I was recently looking for examples of applications of algorithmic information theory, also commonly called algorithmic information complexity (AIC). After all, for a theory to be sound is one thing, but when it is sound and valuable it moves to another level. So, first, let’s review the broad outline of AIC. AIC begins with the problem of randomness, specifically random strings of 0s and 1s. We can readily see that given any sort of encoding in any base, strings of characters can be reduced to a binary sequence. Likewise integers.
Now, AIC states that there are often many Turing machines that could generate a given string and, since we can represent those machines also as a bit sequence, there is at least one machine that has the shortest bit sequence while still producing the target string. In fact, if the shortest machine is as long or a bit longer (given some machine encoding requirements), then the string is said to be AIC random. In other words, no compression of the string is possible.

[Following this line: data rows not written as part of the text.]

-- ==== Sys2Proof/Laws/State.lean ====
section
/-! SUPPORT. One lemma per field per named update of the state. -/

namespace Sys2Proof.Machine

@[simp] theorem State.setBuf_cfg (s : State) (m : Memory) : (s.setBuf m).cfg = s.cfg := rfl
@[simp] theorem State.setBuf_buf (s : State) (m : Memory) : (s.setBuf m).buf = m := rfl
@[simp] theorem State.setBuf_ptr (s : State) (m : Memory) : (s.setBuf m).ptr = s.ptr := rfl
@[simp] theorem State.setBuf_phase (s : State) (m : Memory) : (s.setBuf m).phase = s.phase := rfl
@[simp] theorem State.setBuf_page (s : State) (m : Memory) : (s.setBuf m).page = s.page := rfl
@[simp] theorem State.setBuf_est (s : State) (m : Memory) : (s.setBuf m).est = s.est := rfl
@[simp] theorem State.setBuf_idx (s : State) (m : Memory) : (s.setBuf m).idx = s.idx := rfl
@[simp] theorem State.setBuf_cnt (s : State) (m : Memory) : (s.setBuf m).cnt = s.cnt := rfl
@[simp] theorem State.setBuf_cur (s : State) (m : Memory) : (s.setBuf m).cur = s.cur := rfl
@[simp] theorem State.setBuf_replies (s : State) (m : Memory) : (s.setBuf m).replies = s.replies := rfl
@[simp] theorem State.setBuf_emitted (s : State) (m : Memory) : (s.setBuf m).emitted = s.emitted := rfl
@[simp] theorem State.setBuf_inputs (s : State) (m : Memory) : (s.setBuf m).inputs = s.inputs := rfl
@[simp] theorem State.setBuf_cap (s : State) (m : Memory) : (s.setBuf m).cap = s.cap := rfl

@[simp] theorem State.setPtr_cfg (s : State) (p : Half) : (s.setPtr p).cfg = s.cfg := rfl
@[simp] theorem State.setPtr_buf (s : State) (p : Half) : (s.setPtr p).buf = s.buf := rfl
@[simp] theorem State.setPtr_ptr (s : State) (p : Half) : (s.setPtr p).ptr = p := rfl
@[simp] theorem State.setPtr_phase (s : State) (p : Half) : (s.setPtr p).phase = s.phase := rfl
@[simp] theorem State.setPtr_page (s : State) (p : Half) : (s.setPtr p).page = s.page := rfl
@[simp] theorem State.setPtr_est (s : State) (p : Half) : (s.setPtr p).est = s.est := rfl
@[simp] theorem State.setPtr_idx (s : State) (p : Half) : (s.setPtr p).idx = s.idx := rfl
@[simp] theorem State.setPtr_cnt (s : State) (p : Half) : (s.setPtr p).cnt = s.cnt := rfl
@[simp] theorem State.setPtr_cur (s : State) (p : Half) : (s.setPtr p).cur = s.cur := rfl
@[simp] theorem State.setPtr_replies (s : State) (p : Half) : (s.setPtr p).replies = s.replies := rfl
@[simp] theorem State.setPtr_emitted (s : State) (p : Half) : (s.setPtr p).emitted = s.emitted := rfl
@[simp] theorem State.setPtr_inputs (s : State) (p : Half) : (s.setPtr p).inputs = s.inputs := rfl
@[simp] theorem State.setPtr_cap (s : State) (p : Half) : (s.setPtr p).cap = s.cap := rfl

@[simp] theorem State.setPhase_cfg (s : State) (p : Phase) : (s.setPhase p).cfg = s.cfg := rfl
@[simp] theorem State.setPhase_buf (s : State) (p : Phase) : (s.setPhase p).buf = s.buf := rfl
@[simp] theorem State.setPhase_ptr (s : State) (p : Phase) : (s.setPhase p).ptr = s.ptr := rfl
@[simp] theorem State.setPhase_phase (s : State) (p : Phase) : (s.setPhase p).phase = p := rfl
@[simp] theorem State.setPhase_page (s : State) (p : Phase) : (s.setPhase p).page = s.page := rfl
@[simp] theorem State.setPhase_est (s : State) (p : Phase) : (s.setPhase p).est = s.est := rfl
@[simp] theorem State.setPhase_idx (s : State) (p : Phase) : (s.setPhase p).idx = s.idx := rfl
@[simp] theorem State.setPhase_cnt (s : State) (p : Phase) : (s.setPhase p).cnt = s.cnt := rfl
@[simp] theorem State.setPhase_cur (s : State) (p : Phase) : (s.setPhase p).cur = s.cur := rfl
@[simp] theorem State.setPhase_replies (s : State) (p : Phase) : (s.setPhase p).replies = s.replies := rfl
@[simp] theorem State.setPhase_emitted (s : State) (p : Phase) : (s.setPhase p).emitted = s.emitted := rfl
@[simp] theorem State.setPhase_inputs (s : State) (p : Phase) : (s.setPhase p).inputs = s.inputs := rfl
@[simp] theorem State.setPhase_cap (s : State) (p : Phase) : (s.setPhase p).cap = s.cap := rfl

@[simp] theorem State.setPage_cfg (s : State) (b : Byte) : (s.setPage b).cfg = s.cfg := rfl
@[simp] theorem State.setPage_buf (s : State) (b : Byte) : (s.setPage b).buf = s.buf := rfl
@[simp] theorem State.setPage_ptr (s : State) (b : Byte) : (s.setPage b).ptr = s.ptr := rfl
@[simp] theorem State.setPage_phase (s : State) (b : Byte) : (s.setPage b).phase = s.phase := rfl
@[simp] theorem State.setPage_page (s : State) (b : Byte) : (s.setPage b).page = b := rfl
@[simp] theorem State.setPage_est (s : State) (b : Byte) : (s.setPage b).est = s.est := rfl
@[simp] theorem State.setPage_idx (s : State) (b : Byte) : (s.setPage b).idx = s.idx := rfl
@[simp] theorem State.setPage_cnt (s : State) (b : Byte) : (s.setPage b).cnt = s.cnt := rfl
@[simp] theorem State.setPage_cur (s : State) (b : Byte) : (s.setPage b).cur = s.cur := rfl
@[simp] theorem State.setPage_replies (s : State) (b : Byte) : (s.setPage b).replies = s.replies := rfl
@[simp] theorem State.setPage_emitted (s : State) (b : Byte) : (s.setPage b).emitted = s.emitted := rfl
@[simp] theorem State.setPage_inputs (s : State) (b : Byte) : (s.setPage b).inputs = s.inputs := rfl
@[simp] theorem State.setPage_cap (s : State) (b : Byte) : (s.setPage b).cap = s.cap := rfl

@[simp] theorem State.setEst_cfg (s : State) (e : EncState) : (s.setEst e).cfg = s.cfg := rfl
@[simp] theorem State.setEst_buf (s : State) (e : EncState) : (s.setEst e).buf = s.buf := rfl
@[simp] theorem State.setEst_ptr (s : State) (e : EncState) : (s.setEst e).ptr = s.ptr := rfl
@[simp] theorem State.setEst_phase (s : State) (e : EncState) : (s.setEst e).phase = s.phase := rfl
@[simp] theorem State.setEst_page (s : State) (e : EncState) : (s.setEst e).page = s.page := rfl
@[simp] theorem State.setEst_est (s : State) (e : EncState) : (s.setEst e).est = e := rfl
@[simp] theorem State.setEst_idx (s : State) (e : EncState) : (s.setEst e).idx = s.idx := rfl
@[simp] theorem State.setEst_cnt (s : State) (e : EncState) : (s.setEst e).cnt = s.cnt := rfl
@[simp] theorem State.setEst_cur (s : State) (e : EncState) : (s.setEst e).cur = s.cur := rfl
@[simp] theorem State.setEst_replies (s : State) (e : EncState) : (s.setEst e).replies = s.replies := rfl
@[simp] theorem State.setEst_emitted (s : State) (e : EncState) : (s.setEst e).emitted = s.emitted := rfl
@[simp] theorem State.setEst_inputs (s : State) (e : EncState) : (s.setEst e).inputs = s.inputs := rfl
@[simp] theorem State.setEst_cap (s : State) (e : EncState) : (s.setEst e).cap = s.cap := rfl

@[simp] theorem State.setIdx_cfg (s : State) (i : Half) : (s.setIdx i).cfg = s.cfg := rfl
@[simp] theorem State.setIdx_buf (s : State) (i : Half) : (s.setIdx i).buf = s.buf := rfl
@[simp] theorem State.setIdx_ptr (s : State) (i : Half) : (s.setIdx i).ptr = s.ptr := rfl
@[simp] theorem State.setIdx_phase (s : State) (i : Half) : (s.setIdx i).phase = s.phase := rfl
@[simp] theorem State.setIdx_page (s : State) (i : Half) : (s.setIdx i).page = s.page := rfl
@[simp] theorem State.setIdx_est (s : State) (i : Half) : (s.setIdx i).est = s.est := rfl
@[simp] theorem State.setIdx_idx (s : State) (i : Half) : (s.setIdx i).idx = i := rfl
@[simp] theorem State.setIdx_cnt (s : State) (i : Half) : (s.setIdx i).cnt = s.cnt := rfl
@[simp] theorem State.setIdx_cur (s : State) (i : Half) : (s.setIdx i).cur = s.cur := rfl
@[simp] theorem State.setIdx_replies (s : State) (i : Half) : (s.setIdx i).replies = s.replies := rfl
@[simp] theorem State.setIdx_emitted (s : State) (i : Half) : (s.setIdx i).emitted = s.emitted := rfl
@[simp] theorem State.setIdx_inputs (s : State) (i : Half) : (s.setIdx i).inputs = s.inputs := rfl
@[simp] theorem State.setIdx_cap (s : State) (i : Half) : (s.setIdx i).cap = s.cap := rfl

@[simp] theorem State.setCnt_cfg (s : State) (n : Nat) : (s.setCnt n).cfg = s.cfg := rfl
@[simp] theorem State.setCnt_buf (s : State) (n : Nat) : (s.setCnt n).buf = s.buf := rfl
@[simp] theorem State.setCnt_ptr (s : State) (n : Nat) : (s.setCnt n).ptr = s.ptr := rfl
@[simp] theorem State.setCnt_phase (s : State) (n : Nat) : (s.setCnt n).phase = s.phase := rfl
@[simp] theorem State.setCnt_page (s : State) (n : Nat) : (s.setCnt n).page = s.page := rfl
@[simp] theorem State.setCnt_est (s : State) (n : Nat) : (s.setCnt n).est = s.est := rfl
@[simp] theorem State.setCnt_idx (s : State) (n : Nat) : (s.setCnt n).idx = s.idx := rfl
@[simp] theorem State.setCnt_cnt (s : State) (n : Nat) : (s.setCnt n).cnt = n := rfl
@[simp] theorem State.setCnt_cur (s : State) (n : Nat) : (s.setCnt n).cur = s.cur := rfl
@[simp] theorem State.setCnt_replies (s : State) (n : Nat) : (s.setCnt n).replies = s.replies := rfl
@[simp] theorem State.setCnt_emitted (s : State) (n : Nat) : (s.setCnt n).emitted = s.emitted := rfl
@[simp] theorem State.setCnt_inputs (s : State) (n : Nat) : (s.setCnt n).inputs = s.inputs := rfl
@[simp] theorem State.setCnt_cap (s : State) (n : Nat) : (s.setCnt n).cap = s.cap := rfl

@[simp] theorem State.setCur_cfg (s : State) (b : Byte) : (s.setCur b).cfg = s.cfg := rfl
@[simp] theorem State.setCur_buf (s : State) (b : Byte) : (s.setCur b).buf = s.buf := rfl
@[simp] theorem State.setCur_ptr (s : State) (b : Byte) : (s.setCur b).ptr = s.ptr := rfl
@[simp] theorem State.setCur_phase (s : State) (b : Byte) : (s.setCur b).phase = s.phase := rfl
@[simp] theorem State.setCur_page (s : State) (b : Byte) : (s.setCur b).page = s.page := rfl
@[simp] theorem State.setCur_est (s : State) (b : Byte) : (s.setCur b).est = s.est := rfl
@[simp] theorem State.setCur_idx (s : State) (b : Byte) : (s.setCur b).idx = s.idx := rfl
@[simp] theorem State.setCur_cnt (s : State) (b : Byte) : (s.setCur b).cnt = s.cnt := rfl
@[simp] theorem State.setCur_cur (s : State) (b : Byte) : (s.setCur b).cur = b := rfl
@[simp] theorem State.setCur_replies (s : State) (b : Byte) : (s.setCur b).replies = s.replies := rfl
@[simp] theorem State.setCur_emitted (s : State) (b : Byte) : (s.setCur b).emitted = s.emitted := rfl
@[simp] theorem State.setCur_inputs (s : State) (b : Byte) : (s.setCur b).inputs = s.inputs := rfl
@[simp] theorem State.setCur_cap (s : State) (b : Byte) : (s.setCur b).cap = s.cap := rfl

@[simp] theorem State.pushReply_cfg (s : State) (b : Byte) : (s.pushReply b).cfg = s.cfg := rfl
@[simp] theorem State.pushReply_buf (s : State) (b : Byte) : (s.pushReply b).buf = s.buf := rfl
@[simp] theorem State.pushReply_ptr (s : State) (b : Byte) : (s.pushReply b).ptr = s.ptr := rfl
@[simp] theorem State.pushReply_phase (s : State) (b : Byte) : (s.pushReply b).phase = s.phase := rfl
@[simp] theorem State.pushReply_page (s : State) (b : Byte) : (s.pushReply b).page = s.page := rfl
@[simp] theorem State.pushReply_est (s : State) (b : Byte) : (s.pushReply b).est = s.est := rfl
@[simp] theorem State.pushReply_idx (s : State) (b : Byte) : (s.pushReply b).idx = s.idx := rfl
@[simp] theorem State.pushReply_cnt (s : State) (b : Byte) : (s.pushReply b).cnt = s.cnt := rfl
@[simp] theorem State.pushReply_cur (s : State) (b : Byte) : (s.pushReply b).cur = s.cur := rfl
@[simp] theorem State.pushReply_replies (s : State) (b : Byte) : (s.pushReply b).replies = s.replies ++ [b] := rfl
@[simp] theorem State.pushReply_emitted (s : State) (b : Byte) : (s.pushReply b).emitted = s.emitted := rfl
@[simp] theorem State.pushReply_inputs (s : State) (b : Byte) : (s.pushReply b).inputs = s.inputs := rfl
@[simp] theorem State.pushReply_cap (s : State) (b : Byte) : (s.pushReply b).cap = s.cap := rfl

@[simp] theorem State.pushEmit_cfg (s : State) (b : Byte) : (s.pushEmit b).cfg = s.cfg := rfl
@[simp] theorem State.pushEmit_buf (s : State) (b : Byte) : (s.pushEmit b).buf = s.buf := rfl
@[simp] theorem State.pushEmit_ptr (s : State) (b : Byte) : (s.pushEmit b).ptr = s.ptr := rfl
@[simp] theorem State.pushEmit_phase (s : State) (b : Byte) : (s.pushEmit b).phase = s.phase := rfl
@[simp] theorem State.pushEmit_page (s : State) (b : Byte) : (s.pushEmit b).page = s.page := rfl
@[simp] theorem State.pushEmit_est (s : State) (b : Byte) : (s.pushEmit b).est = s.est := rfl
@[simp] theorem State.pushEmit_idx (s : State) (b : Byte) : (s.pushEmit b).idx = s.idx := rfl
@[simp] theorem State.pushEmit_cnt (s : State) (b : Byte) : (s.pushEmit b).cnt = s.cnt := rfl
@[simp] theorem State.pushEmit_cur (s : State) (b : Byte) : (s.pushEmit b).cur = s.cur := rfl
@[simp] theorem State.pushEmit_replies (s : State) (b : Byte) : (s.pushEmit b).replies = s.replies := rfl
@[simp] theorem State.pushEmit_emitted (s : State) (b : Byte) : (s.pushEmit b).emitted = s.emitted ++ [b] := rfl
@[simp] theorem State.pushEmit_inputs (s : State) (b : Byte) : (s.pushEmit b).inputs = s.inputs := rfl
@[simp] theorem State.pushEmit_cap (s : State) (b : Byte) : (s.pushEmit b).cap = s.cap := rfl

@[simp] theorem State.setInputs_cfg (s : State) (l : List Input) : (s.setInputs l).cfg = s.cfg := rfl
@[simp] theorem State.setInputs_buf (s : State) (l : List Input) : (s.setInputs l).buf = s.buf := rfl
@[simp] theorem State.setInputs_ptr (s : State) (l : List Input) : (s.setInputs l).ptr = s.ptr := rfl
@[simp] theorem State.setInputs_phase (s : State) (l : List Input) : (s.setInputs l).phase = s.phase := rfl
@[simp] theorem State.setInputs_page (s : State) (l : List Input) : (s.setInputs l).page = s.page := rfl
@[simp] theorem State.setInputs_est (s : State) (l : List Input) : (s.setInputs l).est = s.est := rfl
@[simp] theorem State.setInputs_idx (s : State) (l : List Input) : (s.setInputs l).idx = s.idx := rfl
@[simp] theorem State.setInputs_cnt (s : State) (l : List Input) : (s.setInputs l).cnt = s.cnt := rfl
@[simp] theorem State.setInputs_cur (s : State) (l : List Input) : (s.setInputs l).cur = s.cur := rfl
@[simp] theorem State.setInputs_replies (s : State) (l : List Input) : (s.setInputs l).replies = s.replies := rfl
@[simp] theorem State.setInputs_emitted (s : State) (l : List Input) : (s.setInputs l).emitted = s.emitted := rfl
@[simp] theorem State.setInputs_inputs (s : State) (l : List Input) : (s.setInputs l).inputs = l := rfl
@[simp] theorem State.setInputs_cap (s : State) (l : List Input) : (s.setInputs l).cap = s.cap := rfl

@[simp] theorem State.ctx_setInputs (s : State) (l : List Input) : (s.setInputs l).ctx = s.ctx := rfl

@[simp] theorem State.setInputs_self (s : State) : s.setInputs s.inputs = s := rfl

@[simp] theorem State.setInputs_setInputs (s : State) (k l : List Input) :
    (s.setInputs k).setInputs l = s.setInputs l := rfl

@[simp] theorem State.resetOf_cfg (c : Config) : (State.resetOf c).cfg = c := rfl

/-- The context the host's decoder front end uses is the one of the reset state. -/
theorem State.reset_ctx : State.reset.ctx = Context.reset := rfl

end Sys2Proof.Machine
end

Moreover, we can generalize this generator machine idea to claim that given some set of strings that represent the data of a given phenomena (let’s say natural occurrences), the smallest generator machine that covers all the data is a “theoretical model” of the data and the underlying phenomena. An interesting outcome of this theory is that it can be shown that there is, in fact, no algorithm (or meta-machine) that can find the smallest generator for any given sequence. This is related to Turing Incompleteness.
In terms of applications, Gregory Chaitin, who is one of the originators of the core ideas of AIC, has proposed that the theory sheds light on questions of meta-mathematics and specifically that it demonstrates that mathematics is a quasi-empirical pursuit capable of producing new methods rather than being idealistically derived from analytic first-principles. Stephen Wolfram’s work on two dimensional cellular automata bolsters this idea in linking simple but Turing complete machines to physical models. Other efforts include using AIC to understand cognitive decision making by people, assuming that parts of their decision process are guided by some kind of minimal model constraints.
I’m investigating an application to the problem of free will. Now free will is a complex topic that dates at least back to Greek thinkers. In simplified form, free will contrasts with causal determinism, or the idea that everything in the natural world is caused by something. So our human choices aren’t really free in a strong sense (called “libertarian free will”), but are predetermined by a long chain of causation. My choice of a burger or a hot dog must be just an illusion rather than a conscious choice among options that are fully disconnected from all that brain chemistry, my upbringing, evolutionary contingent paths, etc. One way to consider free will, then, is that libertarian free will is incompatible with causal determinism.
But what of “compatibilist” ideas of how free will can coexist with causal determinism? They take on a range of forms, though an incompatibilist can generally argue that they “smuggle” free will-like higher-order choicemaking into the argument while determinism still controls the “ultimate” source of the choices.
But let’s consider some simplified logical models of how decisions might be made and see how AIC can help. First, imagine a world where a species of machines encounters either 3s or 8s. 3s are food for the machines while 8s are poison. The simplest model that the machines can adopt is to simply choose 3s, something like “if n = 3, eat, else ignore.” Now let’s imagine that we introduce new food options where 4s and 2s are food and 7s and 9s are poisons. A minimal machine evolves that infers the rule “if n < 7, eat, else ignore.” It beats out machines that look like this “if n = 3 OR n = 2 OR n = 4, eat, else ignore” given that the extra states provide no clear added value, at least given the integer foods and poisons that have been seen so far. It does so at small risk, however. What if 1s are poison? Well, a new modified rule is required under that eventuality, but the generalizing properties of the compact form of modeling using an inequality provides better generalization up until the counter examples arrive before the machines.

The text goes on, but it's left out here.